When I look at landscapes today, I see mirrors. I see what we’ve done, and I see what’s possible. The wetlands of Louisiana, for example, are disappearing rapidly—not because they are weak, but because they’ve been misused. Coastal excavation and altered hydrology have eroded the very species that once protected the land from hurricanes. The natural defenses are gone. And what does the land do? It shows us: “When you do not protect me, I cannot protect you.”

These are the lessons. They are everywhere. In the grasslands. In the wetlands. In the scars of overgrazed pastures and the silence left behind when a species disappears.
But the beauty of the land as a teacher is that it never stops teaching. It doesn’t give up on us. Even now, it shows us the path forward—through reciprocity, restoration, and remembrance. It reminds us that stewardship must come before use. That health must come before profit. That relationship must be restored if we are to survive.
In the face of these realities, the Cheyenne and Arapaho Tribes are actively listening to the land and building a different kind of future. Through the Cheyenne and Arapaho Bison Project, we are working to develop a Bison system that reflects reciprocity and respect—not just for the animal, but for the land and the people it sustains. Operating across fragmented land parcels, our project navigates the legacy of allotment, leases, and imposed infrastructure, but we are creating a management system that embraces movement and seasonality, allowing prairies to rest and regenerate.
We are also building a holistic meat program that doesn’t mimic industrial extraction, but instead nourishes the tribal community. We set aside bulls each year for the Sundance and other ceremonial uses, recognizing the spiritual role the Bison plays and the cycle it supports.

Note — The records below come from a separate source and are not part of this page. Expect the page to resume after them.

-- ==== Sys2Proof/Machine/Operands.lean ====
section
/-! DEFINITION. The operands of the commands: the bits of a frame on the bus (R56 to R58), the fields of a payload
(R79), the codes of R78 and R80, the acceptance checks of R81, and the clamping of the configuration (R186). -/

namespace Sys2Proof.Machine

/-! ### Numbers, bytes and bits, most significant first (R56, R79) -/

/-- The number `v` in `k` bytes. -/
def numBytes : Nat → Nat → List Byte
  | 0, _ => []
  | k + 1, v => BitVec.ofNat 8 (v / 256 ^ k) :: numBytes k v

/-- The number the bytes hold. -/
def bytesNum (bs : List Byte) : Nat := bs.foldl (fun a b => a * 256 + b.toNat) 0

/-- The multi-byte field of `len` bytes at offset `off` of a payload. -/
def payloadField (p : List Byte) (off len : Nat) : Nat := bytesNum ((p.drop off).take len)

/-- The number `v` in `k` bits; a 1 is recessive (R55). -/
def numBits : Nat → Nat → List Bool
  | 0, _ => []
  | k + 1, v => decide (v / 2 ^ k % 2 = 1) :: numBits k v

/-- The number the bits hold. -/
def bitsNum (bs : List Bool) : Nat := bs.foldl (fun a b => 2 * a + b.toNat) 0

/-- The bytes that `k` groups of 8 bits hold. -/
def bitsBytes : Nat → List Bool → List Byte
  | 0, _ => []
  | k + 1, bs => BitVec.ofNat 8 (bitsNum (bs.take 8)) :: bitsBytes k (bs.drop 8)

/-! ### The frame on the bus -/

end Sys2Proof.Machine

namespace Sys2Proof

open Machine

/-- The arbitration field (R56): the kind in bits 23..20, the key in bits 19..0. -/
def Frame.arbitration (f : Frame) : Nat := f.kind.toNat * 2 ^ 20 + f.key.toNat

/-- The sender: key bits 5..0 (R79). -/
def Frame.sender (f : Frame) : Nat := f.key.toNat % 64

/-- The bits the check is computed over (R58): arbitration field, length, payload. -/
def Frame.body (f : Frame) : List Bool :=
  numBits 4 f.kind.toNat ++ numBits 20 f.key.toNat ++ numBits 4 f.payload.length
    ++ f.payload.flatMap (fun b => numBits 8 b.toNat)

end Sys2Proof

namespace Sys2Proof.Machine

/-- One step of the division by x^16 + x^12 + x^5 + 1 (R58). DESIGN CHOICE (log entry 29): each bit is xored into the
top bit of the register, so no zero bits are appended to the bits divided. -/
def checkStep (r : BitVec 16) (bit : Bool) : BitVec 16 :=
  if r.msb ^^ bit then (r <<< 1) ^^^ 0x1021#16 else r <<< 1

/-- The check of R58: the remainder register starts at all ones, and the result is not inverted. -/
def checkOf (bits : List Bool) : BitVec 16 := bits.foldl checkStep 0xFFFF#16

/-- Stuffing (R57): after 6 equal bits a bit of the opposite level, which begins the next run. `last` and `run`
are the level and the length of the run so far. -/
def stuffFrom (last : Bool) (run : Nat) : List Bool → List Bool
  | [] => []
  | b :: bs =>
    let run' := if b = last then run + 1 else 1
    if run' = 6 then b :: (!b) :: stuffFrom (!b) 1 bs else b :: stuffFrom b run' bs

/-- Removing the stuff bits (R57): none for a run of 7 equal bits, a pattern error of R64, or where the stuff bit
after a last run of 6 is missing. -/
def unstuffFrom (last : Bool) (run : Nat) : List Bool → Option (List Bool)
  | [] => if run = 6 then none else some []
  | b :: bs =>
    if run = 6 then (if b = last then none else unstuffFrom b 1 bs)
    else (unstuffFrom b (if b = last then run + 1 else 1) bs).map (fun rest => b :: rest)

end Sys2Proof.Machine

namespace Sys2Proof

open Machine

/-- The stuffed part of a frame, start bit to check, as it crosses the bus (R56, R57). -/
def Frame.wire (f : Frame) : List Bool :=
  stuffFrom true 0 (false :: f.body ++ numBits 16 (checkOf f.body).toNat)

/-- The bits a transmitter drives for a frame (R56, R62): its stuffed part, then recessive the acknowledge slot, the
acknowledge delimiter and the 8 bits of the end field. -/
def Frame.bits (f : Frame) : List Bool := f.wire ++ List.replicate 10 true

end Sys2Proof

namespace Sys2Proof.Machine

/-- The fields of the unstuffed bits of a frame: a dominant start bit, a length of 0..12, exactly the payload
and the check, and a check that matches (R56, R58, R64). -/
def parseFrame : List Bool → Option Frame
  | false :: bits =>
    let len := bitsNum ((bits.drop 24).take 4)
    let body := bits.take (28 + 8 * len)
    if len ≤ 12 ∧ bits.length = 44 + 8 * len ∧
        bitsNum (bits.drop (28 + 8 * len)) = (checkOf body).toNat then
      some {
        kind := BitVec.ofNat 4 (bitsNum (bits.take 4))
        key := BitVec.ofNat 20 (bitsNum ((bits.drop 4).take 20))
        payload := bitsBytes len (bits.drop 28) }
    else none
  | _ => none

/-- What a receiver reads in the stuffed part of a frame: the frame, or none where it meets a pattern, check or
length error (R57, R58, R64). -/
def receiveWire (bits : List Bool) : Option Frame := (unstuffFrom true 0 bits).bind parseFrame

/-! ### Kinds and codes -/

/-- The code of a kind (R78). -/
def Kind.code : Kind → Nat
  | .abn => 1
  | .rdy => 2
  | .cls => 3
  | .clm => 4
  | .opn => 5
  | .lof => 6
  | .pof => 7
  | .cct => 8
  | .sct => 9
  | .arq => 10
  | .arp => 11
  | .sqy => 12
  | .san => 13
  | .sts => 14

/-- The kind a code names (R78): kinds 0 and 15 are not notices. -/
def Kind.ofCode : Nat → Option Kind
  | 1 => some .abn
  | 2 => some .rdy
  | 3 => some .cls
  | 4 => some .clm
  | 5 => some .opn
  | 6 => some .lof
  | 7 => some .pof
  | 8 => some .cct
  | 9 => some .sct
  | 10 => some .arq
  | 11 => some .arp
  | 12 => some .sqy
  | 13 => some .san
  | 14 => some .sts
  | _ => none

/-- CLM, ARP and SAN are the claim class (R78). -/
def Kind.claimClass : Kind → Bool
  | .clm | .arp | .san => true
  | .abn | .rdy | .cls | .opn | .lof | .pof | .cct | .sct | .arq | .sqy | .sts => false

/-- Whether the length fits the kind (R79). -/
def Kind.lengthOk : Kind → Nat → Bool
  | .abn, l | .rdy, l => l == 3
  | .cls, l => l == 8
  | .clm, l => l == 4
  | .opn, l => l == 5
  | .lof, l | .cct, l | .arq, l => l == 7
  | .pof, l => l == 12
  | .sct, l => l == 2
  | .arp, l => l == 3 || l == 5 || l == 7 || l == 9
  | .sqy, l => l == 4
  | .san, l => l == 11
  | .sts, l => l == 6

/-- Whether a sender 1..63 may send the kind (R81 checks 4 and 5): order sources are 49..63, stations 1..48. -/
def Kind.senderOk : Kind → Nat → Bool
  | .abn, _ => true
  | .opn, n | .lof, n | .pof, n | .cct, n | .sct, n | .arq, n | .sqy, n => decide (49 ≤ n)
  | .rdy, n | .cls, n | .clm, n | .arp, n | .san, n | .sts, n => decide (n ≤ 48)

/-- Whether an OPN or a POF carries a week of 0..4095 (R81 check 6). -/
def Kind.weekOk : Kind → List Byte → Bool
  | .opn, p => decide (payloadField p 3 2 ≤ 4095)
  | .pof, p => decide (payloadField p 10 2 ≤ 4095)
  | .abn, _ | .rdy, _ | .cls, _ | .clm, _ | .lof, _ | .cct, _ | .sct, _ | .arq, _ | .arp, _ | .sqy, _
  | .san, _ | .sts, _ => true

end Sys2Proof.Machine

namespace Sys2Proof

open Machine

/-- The kind of a frame that passes the acceptance checks of R81; none where a check fails. -/
def Frame.accepted (f : Frame) : Option Kind :=
  (Kind.ofCode f.kind.toNat).filter (fun k =>
    f.sender ≠ 0 && k.lengthOk f.payload.length && k.senderOk f.sender && k.weekOk f.payload)

end Sys2Proof

namespace Sys2Proof.Machine

/-- Grade codes (R80). -/
def Grade.code : Grade → Nat
  | .none => 0
  | .clean => 1
  | .adjusted => 2
  | .discrepant => 3
  | .unsure => 4

/-- ABN cause codes (R80); the station never posts CANCELLED (R158). -/
def Cause.code : Cause → Nat
  | .holdExpired => 1
  | .stockLost => 2
  | .stationHalted => 3

/-- Mode codes (R80). -/
def Mode.code : Mode → Nat
  | .starting => 0
  | .running => 1
  | .service => 2
  | .halted => 3

/-- Standing codes (R80); a WITHDRAWN station sends no STS, so its code never leaves the station. -/
def Standing.code : Standing → Nat
  | .active => 0
  | .caution => 1
  | .quiet => 2
  | .withdrawn => 3

/-- Fault codes (R194). -/
def StationFault.code : StationFault → Nat
  | .motionTimeout => 1
  | .homeMismatch => 2
  | .extractorRepeat => 3
  | .releaseTimeout => 4
  | .extractorTimeout => 5
  | .infeedSurplus => 6
  | .stagingStuck => 7
  | .configBad => 8

/-! ### Payloads the station sends and reads (R79) -/

end Sys2Proof.Machine

namespace Sys2Proof

open Machine

/-- The round kind and the 3-byte round id of a round (R79, R80). -/
def RoundId.code : RoundId → Nat × Nat
  | .pick order line => (1, order * 256 + line)
  | .putaway number => (2, number * 256)

end Sys2Proof

namespace Sys2Proof.Machine

/-- The round kind and round id at the head of a CLM or CLS payload. -/
def roundField (p : List Byte) : Nat × Nat := (payloadField p 0 1, payloadField p 1 3)

end Sys2Proof.Machine

namespace Sys2Proof

open Machine

def RoundId.bytes (r : RoundId) : List Byte := numBytes 1 r.code.1 ++ numBytes 3 r.code.2

end Sys2Proof

namespace Sys2Proof.Machine

def abnPayload (order : Nat) (cause : Cause) : List Byte := numBytes 2 order ++ numBytes 1 cause.code

def rdyPayload (order line : Nat) : List Byte := numBytes 2 order ++ numBytes 1 line

def clsPayload (r : RoundId) (winner key : Nat) : List Byte :=
  r.bytes ++ numBytes 1 winner ++ numBytes 3 key

def arpPayload (r : Report) : List Byte :=
  numBytes 1 r.carrier ++
    r.results.flatMap (fun x => numBytes 1 (x.grade.code * 16 + x.recorded) ++ numBytes 1 x.measured)

def sanPayload (seq : Nat) (last : Bool) (e : SnapEntry) : List Byte :=
  numBytes 1 seq ++ numBytes 1 (last.toNat + 2 * e.locked.toNat) ++ numBytes 1 e.carrier ++ numBytes 1 e.bay
    ++ numBytes 3 e.article ++ numBytes 2 e.week ++ numBytes 1 e.count ++ numBytes 1 e.available

def stsPayload (fields : List Nat) : List Byte := fields.flatMap (numBytes 1)

/-- The target station of a CCT, SCT, ARQ or SQY is this station or every station. -/
def targets (station : Nat) (p : List Byte) : Bool :=
  payloadField p 0 1 == station || payloadField p 0 1 == 0

/-! ### Clamping (R186) -/

def clampTo (lo hi v : Nat) : Nat := max lo (min hi v)

/-- N: an odd value is lowered by 1, then clamped to 16..96. -/
def clampCarriers (v : Nat) : Nat := clampTo 16 96 (v - v % 2)

/-- The idle audit delay: 0 stays 0; 1..29 become 30; above 3600 becomes 3600. -/
def clampIdle (v : Nat) : Nat := if v = 0 then 0 else clampTo 30 3600 v

end Sys2Proof.Machine

namespace Sys2Proof

open Machine

/-- The values as the blocks use them (R186), with the station number of the straps. -/
def ConfigRead.clamped (r : ConfigRead) : Config where
  station := r.straps.toNat
  n := clampCarriers r.carriers
  b := clampTo 1 4 r.bays
  h := clampTo 300 1500 r.height
  bitRate := min 3 r.bitRate
  ka := min 15 r.ka
  kt := min 15 r.kt
  kb := min 15 r.kb
  limit := clampTo 100 60000 r.limit
  tau := min 2 r.tau
  claimWindow := clampTo 5 250 r.claimWindow
  infeedTimeout := clampTo 5 300 r.infeedTimeout
  holdLimit := clampTo 10 900 r.holdLimit
  dwell := min 3000 r.dwell
  pitchTime := clampTo 100 2000 r.pitchTime
  motionMargin := clampTo 500 20000 r.motionMargin
  approach := clampTo 100 5000 r.approach
  engageMin := clampTo 100 5000 r.engageMin
  withdrawTime := clampTo 100 5000 r.withdrawTime
  extensionMax := min 30000 r.extensionMax
  releaseTimeout := clampTo 2 60 r.releaseTimeout
  idleDelay := clampIdle r.idleDelay

/-- The three cases of CONFIG_BAD (R187). -/
def ConfigRead.bad (r : ConfigRead) : Bool :=
  !r.answered || !r.checkGood || r.straps.toNat == 0 || decide (48 < r.straps.toNat)

end Sys2Proof

namespace Sys2Proof.Machine

/-- The bit time in µs of a bit rate code (R55). -/
def bitTimeMicros (code : Nat) : Nat :=
  if code = 0 then 20 else if code = 1 then 10 else if code = 2 then 8 else 4

end Sys2Proof.Machine
end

Our approach is not to reject the commodity system outright but to reshape how we participate in it. We aim to build infrastructure that works in alignment with ecological principles and cultural values. We are proving that it is possible to create a profitable, scalable system that is not extractive—that gives back to the soil, the herd, the land, and the people. In doing so, we are creating a path for others to follow—one that prioritizes healing, responsibility, and kinship.
The land has always been changing, with and without us. But how it changes because of us is something we are responsible for. The landscape is not coincidental—it is intentional, and it is full of meaning. Our lessons are being taught right in front of us. We just have to listen.
The land is a teacher. We are the students. And the landscape is a reflection of our learning, our choices, and our stories.